We have this image — and many, many similar ones — thanks to journalist and social reformer Jacob Riis.

On February 12, 1888, Jacob Riis published his first investigation for the New York Sun, revealing the wretched conditions of New York’s worst slum neighborhoods by employing an experimental technology — flash photography. The startling pictures, by Riis and a team of other photographers, were at first rendered in line drawings, but the effect was nevertheless profound.

The entire article is available online but here’s the passage pertinent to the photograph above:

Another outcropping of the benevolent purpose of Mr. Riis … is his showing of a touching picture of street Arabs in sleeping quarters which it must have taken a hunt to discover. These youngers have evidently spent their lodging money for gallery seats at the show and have found shelter on the back stoop of an old tenement house.” 

Below: An illustration from the Feb. 12, 1888, newspaper, and the Riis photograph (of Bandit’s Roost) that it represents.

The pictures are more than social activism; they’re history themselves, the first flash photography ever to be used in this fashion. Riis was showing New Yorkers a vivid glimpse of poverty — orphans in the gutter, street gangs in the alleyway — using a technique that few were regularly exposed to apart from portraiture.

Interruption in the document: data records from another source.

/-! ## Control -/

/-- R160, R35: `RST`, in any state, gives every register of R35's table its value, emits nothing, and leaves the input
items alone. What it leaves in `RBUF`, `TBUF`, `TRES`, `TCHK` is not said. The data byte is ignored. -/
def Obligations.RstReachesTheResetValues : Prop :=
  ∀ s : State,
    (∀ (d : Byte) (r : ResultValue), decode Config.params s.selector (.word (0x20#6 ++ d) r) = .rst) ∧
    ∃ t, exec .rst s = .next t ∧
      t.rpos = 0 ∧ t.rres = 0x00#8 ∧ t.rchk = 0x00#8 ∧ t.racc = 0x00#8 ∧ t.tbusy = false ∧ t.tpos = 0 ∧ t.mode = .big ∧
      t.out = s.out ∧ t.input = s.input

/-- R161: `SETMODE m` writes `MODE` and nothing else; `m` is bit 0 of the data byte, whose other bits are ignored. -/
def Obligations.SetmodeWritesModeOnly : Prop :=
  ∀ s : State,
    (∀ (d : Byte) (r : ResultValue), decode Config.params s.selector (.word (0x04#6 ++ d) r) = .setmode (if d.getLsbD 0 then .big else .native)) ∧
    ∀ m, exec (.setmode m) s = .next { s with mode := m }

/-- R162: a word with no strobe changes nothing and emits nothing, whatever its data byte. -/
def Obligations.NopChangesNothing : Prop :=
  ∀ s : State,
    (∀ (d : Byte) (r : ResultValue), decode Config.params s.selector (.word (0x00#6 ++ d) r) = .nop) ∧ exec .nop s = .next s

/-- R93: `MODE BE` does what `SETMODE 1` does and `MODE NAT` what `SETMODE 0` does. -/
def Obligations.ModeLinesAreSetmode : Prop :=
  ∀ s : State,
    exec .modeBe s = .next { s with mode := .big } ∧ exec .modeBe s = exec (.setmode .big) s ∧
    exec .modeNat s = .next { s with mode := .native } ∧ exec .modeNat s = exec (.setmode .native) s

/-- The state after reset has the values that R200 gives the registers (it is the state a run starts from, R201). -/
def Obligations.ResetStateHasTheResetValues : Prop := ResetValues State.reset

/-! ## The RX unit -/

/-- R90: the sub-case of `RXB b` at every frame position, both ways: each row of the table is taken exactly on its
condition. -/
def Obligations.RxbRowIsChosenByPositionAndByte : Prop :=
  ∀ (s : State) (b : Byte) (r : ResultValue), s.rpos ≤ Config.params.L + 3 →
    ∀ i, i = decode Config.params s.selector (.word (0x10#6 ++ b) r) →
      (i = .rxbStart ↔ s.rpos = 0 ∧ b = 0xAA#8) ∧
      (i = .rxbJunk b ↔ s.rpos = 0 ∧ b ≠ 0xAA#8) ∧
      (i = .rxbRes b ↔ s.rpos = 1) ∧
      (i = .rxbChk b ↔ s.rpos = 2) ∧
      (i = .rxbEnd ↔ s.rpos = 3 ∧ b = 0x55#8) ∧
      (i = .rxbBadend b ↔ s.rpos = 3 ∧ b ≠ 0x55#8) ∧
      (i = .rxbPay b ↔ 4 ≤ s.rpos ∧ s.rpos ≤ Config.params.L + 2) ∧
      (i = .rxbLastOk b ↔ s.rpos = Config.params.L + 3 ∧ s.racc ^^^ b = s.rchk) ∧
      (i = .rxbLastBad b ↔ s.rpos = Config.params.L + 3 ∧ s.racc ^^^ b ≠ s.rchk)

/-- R111, R113, R114, R115: the header bytes that are taken: the word of each, what it writes, and that it writes and
emits nothing else. -/
def Obligations.HeaderBytesAreTaken : Prop :=
  ∀ (s : State) (b : Byte) (r : ResultValue),
    (s.rpos = 0 → decode Config.params s.selector (.word 0x10AA#14 r) = .rxbStart ∧
      exec .rxbStart s = .next { s with rpos := 1 }) ∧
    (s.rpos = 1 → decode Config.params s.selector (.word (0x10#6 ++ b) r) = .rxbRes b ∧
      exec (.rxbRes b) s = .next { s with rres := b, rpos := 2 }) ∧
    (s.rpos = 2 → decode Config.params s.selector (.word (0x10#6 ++ b) r) = .rxbChk b ∧
      exec (.rxbChk b) s = .next { s with rchk := b, rpos := 3 }) ∧
    (s.rpos = 3 → decode Config.params s.selector (.word 0x1055#14 r) = .rxbEnd ∧
      exec .rxbEnd s = .next { s with racc := 0x00#8, rpos := 4 })

/-- R112, R119, R179: a wrong marker is reported with its offset and value, the unit is hunting, and every other register
keeps its value. -/
def Obligations.WrongMarkersRaiseFramingError : Prop :=
  ∀ (s : State) (b : Byte) (r : ResultValue),
    (s.rpos = 0 → b ≠ 0xAA#8 → decode Config.params s.selector (.word (0x10#6 ++ b) r) = .rxbJunk b ∧
      exec (.rxbJunk b) s = .next { s with out := s.out ++ [.err (.framing 0 b)] }) ∧
    (s.rpos = 3 → b ≠ 0x55#8 → decode Config.params s.selector (.word (0x10#6 ++ b) r) = .rxbBadend b ∧
      exec (.rxbBadend b) s = .next { s with rpos := 0, out := s.out ++ [.err (.framing 3 b)] })

/-- R116: a payload byte is stored at `RPOS - 4` and folded into `RACC`; every other byte of `RBUF` and every other
register is unchanged, and nothing is emitted. For any parameters (with `L = 1` there is no such position, R90), and for
the instance. -/
def Obligations.PayloadByteIsStoredAndFolded : Prop :=
  ∀ (s : State) (b : Byte) (r : ResultValue), 4 ≤ s.rpos →
    (∀ p : Params, s.rpos ≤ p.L + 2 → decode p s.selector (.word (0x10#6 ++ b) r) = .rxbPay b ∧
      ∃ t, execWith p (.rxbPay b) s = .next t ∧ PayloadTaken s b t) ∧
    (s.rpos ≤ Config.params.L + 2 → ∃ t, exec (.rxbPay b) s = .next t ∧ PayloadTaken s b t)

/-- R117, R125: the last byte of a good frame publishes it: the packet, and its view under the present `MODE`. Every
other byte of `RBUF` and every other register is unchanged. -/
def Obligations.LastGoodBytePublishesTheFrame : Prop :=
  ∀ (s : State) (b : Byte), s.rpos = Config.params.L + 3 → s.racc ^^^ b = s.rchk →
    ∀ payload, payload = rbufBytes s (Config.params.L - 1) ++ [b] →
    ∃ t, exec (.rxbLastOk b) s = .next t ∧
      t.rpos = 0 ∧ t.racc = s.racc ^^^ b ∧ rbufByte t (Config.params.L - 1) = b ∧
      t.out = s.out ++ [.frame ⟨0xAA#8, s.rres, s.rchk, 0x55#8, payload⟩ (deser Config.params s.mode payload)] ∧
      (∀ a, a ≠ Config.params.L - 1 → t.rbuf.read a = s.rbuf.read a) ∧
      { t with rpos := s.rpos, racc := s.racc, rbuf := s.rbuf, out := s.out } = s

/-- R118: the last byte of a frame whose checksum is wrong is stored and folded, the error carries the header's checksum
and the computed one, and nothing is published. Every other register is unchanged. -/
def Obligations.LastBadByteDiscardsTheFrame : Prop :=
  ∀ (s : State) (b : Byte), s.rpos = Config.params.L + 3 → s.racc ^^^ b ≠ s.rchk →
    ∃ t, exec (.rxbLastBad b) s = .next t ∧
      t.rpos = 0 ∧ t.racc = s.racc ^^^ b ∧ rbufByte t (Config.params.L - 1) = b ∧
      t.out = s.out ++ [.err (.checksum s.rchk (s.racc ^^^ b))] ∧
      (∀ a, a ≠ Config.params.L - 1 → t.rbuf.read a = s.rbuf.read a) ∧
      { t with rpos := s.rpos, racc := s.racc, rbuf := s.rbuf, out := s.out } = s

/-- R120: a time-out changes nothing while hunting; with a candidate open it reports how many bytes were accepted and
drops the candidate, every other register unchanged. The data byte is ignored. -/
def Obligations.TimeoutDropsTheCandidate : Prop :=
  ∀ s : State,
    (∀ (d : Byte) (r : ResultValue), decode Config.params s.selector (.word (0x08#6 ++ d) r) = .rxt) ∧
    (s.rpos = 0 → exec .rxt s = .next s) ∧
    (s.rpos ≠ 0 → exec .rxt s = .next { s with rpos := 0, out := s.out ++ [.err (.truncated s.rpos)] })

/-- R112: while hunting, bytes of which none is the start marker give one `FramingError` each and change nothing else. -/
def Obligations.EveryJunkByteIsReportedOnce : Prop :=
  ∀ (s : State) (b : Byte) (bs : List Byte), s.rpos = 0 → (∀ x ∈ b :: bs, x ≠ 0xAA#8) →
    exec (.rxs b bs) s = .next { s with out := s.out ++ (b :: bs).map fun x => .err (.framing 0 x) }

/-! ## The TX unit -/

/-- R141: an accepted `TXS` latches the image made under the present `MODE`, its checksum and the resolution byte, and
opens the frame; it emits nothing and writes nothing else. -/
def Obligations.AcceptedTxsLatchesTheFrame : Prop :=
  ∀ (s : State) (res : Byte) (r : ResultValue), s.tbusy = false →
    decode Config.params s.selector (.word (0x02#6 ++ res) r) = .txs res r ∧
    ∃ t, exec (.txs res r) s = .next t ∧
      t.tbusy = true ∧ t.tpos = 0 ∧ t.tres = res ∧ t.tchk = xorAll (ser Config.params s.mode r) ∧
      (∀ i, t.tbuf.read i = (ser Config.params s.mode r)[i]?) ∧
      { t with tbusy := s.tbusy, tpos := s.tpos, tres := s.tres, tchk := s.tchk, tbuf := s.tbuf } = s

/-- R142: a `TXS` while a frame is being sent emits `TXREFUSED` and changes no state. -/
def Obligations.TxsWhileBusyIsRefused : Prop :=
  ∀ (s : State) (res : Byte) (r : ResultValue), s.tbusy = true →
    decode Config.params s.selector (.word (0x02#6 ++ res) r) = .txsRefused res r ∧
    exec (.txsRefused res r) s = .next { s with out := s.out ++ [.txRefused] }

/-- R143, R145: `TXP` while busy hands over the byte of the frame at `TPOS`; `TPOS` moves on, and after the last byte
`TPOS` and `TBUSY` are clear. Nothing else changes. -/
def Obligations.TxpHandsOverTheNextByte : Prop :=
  ∀ s : State, s.tbusy = true → s.tpos ≤ Config.params.L + 3 →
    (∀ (d : Byte) (r : ResultValue), decode Config.params s.selector (.word (0x01#6 ++ d) r) = .txp) ∧
    ∀ b, b = (if s.tpos = 0 then 0xAA#8 else if s.tpos = 1 then s.tres else if s.tpos = 2 then s.tchk
        else if s.tpos = 3 then 0x55#8 else tbufByte s (s.tpos - 4)) →
      exec .txp s = .next (if s.tpos = Config.params.L + 3
        then { s with tpos := 0, tbusy := false, out := s.out ++ [.txByte b] }
        else { s with tpos := s.tpos + 1, out := s.out ++ [.txByte b] })

/-- R144: `TXP` while idle changes nothing and emits nothing. -/
def Obligations.TxpWhileIdleDoesNothing : Prop :=
  ∀ s : State, s.tbusy = false →
    (∀ (d : Byte) (r : ResultValue), decode Config.params s.selector (.word (0x01#6 ++ d) r) = .txpIdle) ∧ exec .txpIdle s = .next s

/-! ## Words with several strobes, the header, the pseudo-instructions -/

/-- R89: a word with several strobes is the sequence of its one-strobe words in the order
`RST, SETMODE, RXB, RXT, TXS, TXP`, all with the same data byte and side port, each decoded and run in the state the one
before it left; and it gives a next state wherever `TPOS` is a position of the frame. -/
def Obligations.SeveralStrobesAreTheirWordsInOrder : Prop :=
  ∀ (s : State) (st : BitVec 6) (d : Byte) (r : ResultValue), 2 ≤ strobeCount st →
    decode Config.params s.selector (.word (st ++ d) r) = .multiStrobe st d r ∧
    exec (.multiStrobe st d r) s =
      runInputs (([0x20#6, 0x04#6, 0x10#6, 0x08#6, 0x02#6, 0x01#6].filter fun x => st &&& x != 0#6).map
        fun x => .word (x ++ d) r) s ∧
    (s.tpos ≤ Config.params.L + 3 → ∃ t, exec (.multiStrobe st d r) s = .next t)

/-- R80, R111 to R115: the four bytes of a header, received while hunting, leave the unit at the first payload byte with
the two header registers loaded and the accumulator clear; at any other position they are taken as any received bytes. -/
def Obligations.HeaderOpensThePayload : Prop :=
  ∀ (s : State) (res chk : Byte),
    (s.rpos = 0 → exec (.frameHeader res chk) s = .next { s with rpos := 4, rres := res, rchk := chk, racc := 0x00#8 }) ∧
    exec (.frameHeader res chk) s = exec (.rxs 0xAA#8 [res, chk, 0x55#8]) s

Riis never considered himself a professional photographer. Later in his career, he even farmed out the photographic work to others as he focused on writing and social activism. And yet modern photojournalism wouldn’t really be what it was today without his first forays into slums, opium dens and beer halls with his bulky and costly equipment. His early work influenced an entire field of social photographers seeking to prove the adage “a picture is worth a thousand words” (a phrase which debuted near the end of Riis’ lifetime).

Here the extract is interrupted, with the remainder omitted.